WHAT YOU ARE ASKED TO DO
What is the number of lines below that hold "addr"? Answer with that number only.

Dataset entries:
━━━━━━━━

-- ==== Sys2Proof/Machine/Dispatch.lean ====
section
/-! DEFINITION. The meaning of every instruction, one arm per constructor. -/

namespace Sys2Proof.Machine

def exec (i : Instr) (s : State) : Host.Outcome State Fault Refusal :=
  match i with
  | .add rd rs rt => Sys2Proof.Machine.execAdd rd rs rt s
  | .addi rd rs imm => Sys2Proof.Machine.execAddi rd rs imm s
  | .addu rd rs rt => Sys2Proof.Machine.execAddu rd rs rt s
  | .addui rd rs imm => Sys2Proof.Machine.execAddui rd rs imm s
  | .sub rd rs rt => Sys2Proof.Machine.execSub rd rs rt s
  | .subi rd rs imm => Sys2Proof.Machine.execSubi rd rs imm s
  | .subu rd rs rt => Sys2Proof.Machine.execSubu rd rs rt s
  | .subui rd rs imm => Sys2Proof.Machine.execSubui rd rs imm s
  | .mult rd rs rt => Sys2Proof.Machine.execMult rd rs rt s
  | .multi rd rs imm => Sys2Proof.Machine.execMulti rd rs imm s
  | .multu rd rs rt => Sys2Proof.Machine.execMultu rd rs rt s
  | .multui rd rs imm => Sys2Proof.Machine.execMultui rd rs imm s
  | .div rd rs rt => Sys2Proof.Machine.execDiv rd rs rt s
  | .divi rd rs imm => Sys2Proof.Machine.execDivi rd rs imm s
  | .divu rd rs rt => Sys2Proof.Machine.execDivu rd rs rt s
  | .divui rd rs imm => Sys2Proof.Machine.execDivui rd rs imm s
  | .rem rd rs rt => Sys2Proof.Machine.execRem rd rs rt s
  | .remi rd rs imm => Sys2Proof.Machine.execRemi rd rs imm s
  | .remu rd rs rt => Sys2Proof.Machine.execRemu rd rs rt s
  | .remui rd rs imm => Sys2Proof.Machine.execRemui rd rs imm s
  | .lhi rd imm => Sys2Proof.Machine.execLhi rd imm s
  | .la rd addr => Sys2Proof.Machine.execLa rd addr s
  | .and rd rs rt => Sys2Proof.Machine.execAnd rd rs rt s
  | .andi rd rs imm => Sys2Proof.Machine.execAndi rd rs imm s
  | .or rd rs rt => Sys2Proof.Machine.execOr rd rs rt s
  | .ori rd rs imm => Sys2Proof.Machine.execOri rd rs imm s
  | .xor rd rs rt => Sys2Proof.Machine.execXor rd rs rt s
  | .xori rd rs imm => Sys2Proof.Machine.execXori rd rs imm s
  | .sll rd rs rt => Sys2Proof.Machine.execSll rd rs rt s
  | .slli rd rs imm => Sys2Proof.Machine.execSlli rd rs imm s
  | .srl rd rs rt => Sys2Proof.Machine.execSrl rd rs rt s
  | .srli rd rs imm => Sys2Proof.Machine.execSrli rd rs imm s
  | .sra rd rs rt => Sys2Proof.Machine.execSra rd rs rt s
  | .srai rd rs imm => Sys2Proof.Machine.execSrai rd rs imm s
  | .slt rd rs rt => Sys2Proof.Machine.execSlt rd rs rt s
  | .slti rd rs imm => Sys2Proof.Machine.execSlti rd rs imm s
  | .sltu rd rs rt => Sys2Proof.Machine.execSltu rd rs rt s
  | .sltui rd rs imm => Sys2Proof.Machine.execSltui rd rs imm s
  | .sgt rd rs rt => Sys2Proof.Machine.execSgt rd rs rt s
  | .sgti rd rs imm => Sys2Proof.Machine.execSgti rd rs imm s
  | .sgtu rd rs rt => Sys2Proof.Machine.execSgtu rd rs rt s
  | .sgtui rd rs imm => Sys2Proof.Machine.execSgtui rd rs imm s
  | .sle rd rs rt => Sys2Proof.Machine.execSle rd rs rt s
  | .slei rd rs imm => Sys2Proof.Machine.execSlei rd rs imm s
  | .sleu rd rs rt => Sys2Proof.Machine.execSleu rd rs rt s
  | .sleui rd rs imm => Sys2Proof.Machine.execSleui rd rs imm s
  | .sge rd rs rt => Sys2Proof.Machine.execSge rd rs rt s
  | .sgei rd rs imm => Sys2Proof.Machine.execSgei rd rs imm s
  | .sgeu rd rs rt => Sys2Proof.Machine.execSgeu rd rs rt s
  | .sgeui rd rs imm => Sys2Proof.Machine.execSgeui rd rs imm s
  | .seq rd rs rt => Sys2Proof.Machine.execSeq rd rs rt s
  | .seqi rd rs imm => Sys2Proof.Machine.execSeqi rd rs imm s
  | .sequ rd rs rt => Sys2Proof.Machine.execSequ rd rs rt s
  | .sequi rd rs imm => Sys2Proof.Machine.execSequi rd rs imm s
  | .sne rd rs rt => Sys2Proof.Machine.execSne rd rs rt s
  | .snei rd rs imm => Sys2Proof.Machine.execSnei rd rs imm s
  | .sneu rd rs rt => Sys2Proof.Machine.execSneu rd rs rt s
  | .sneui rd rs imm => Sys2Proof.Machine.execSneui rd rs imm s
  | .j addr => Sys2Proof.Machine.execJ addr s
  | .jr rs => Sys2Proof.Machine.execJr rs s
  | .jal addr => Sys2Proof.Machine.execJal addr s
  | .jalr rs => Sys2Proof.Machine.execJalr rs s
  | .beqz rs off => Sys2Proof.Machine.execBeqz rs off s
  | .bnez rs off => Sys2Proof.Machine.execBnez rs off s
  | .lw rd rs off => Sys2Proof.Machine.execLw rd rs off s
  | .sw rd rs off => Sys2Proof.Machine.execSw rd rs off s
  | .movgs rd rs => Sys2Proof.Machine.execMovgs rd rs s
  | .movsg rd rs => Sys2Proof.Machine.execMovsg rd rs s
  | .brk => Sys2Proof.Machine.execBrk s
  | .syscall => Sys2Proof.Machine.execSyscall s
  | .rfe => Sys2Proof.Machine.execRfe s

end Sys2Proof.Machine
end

━━━━━━━━

RESPONSE TO THE EXERCISE
3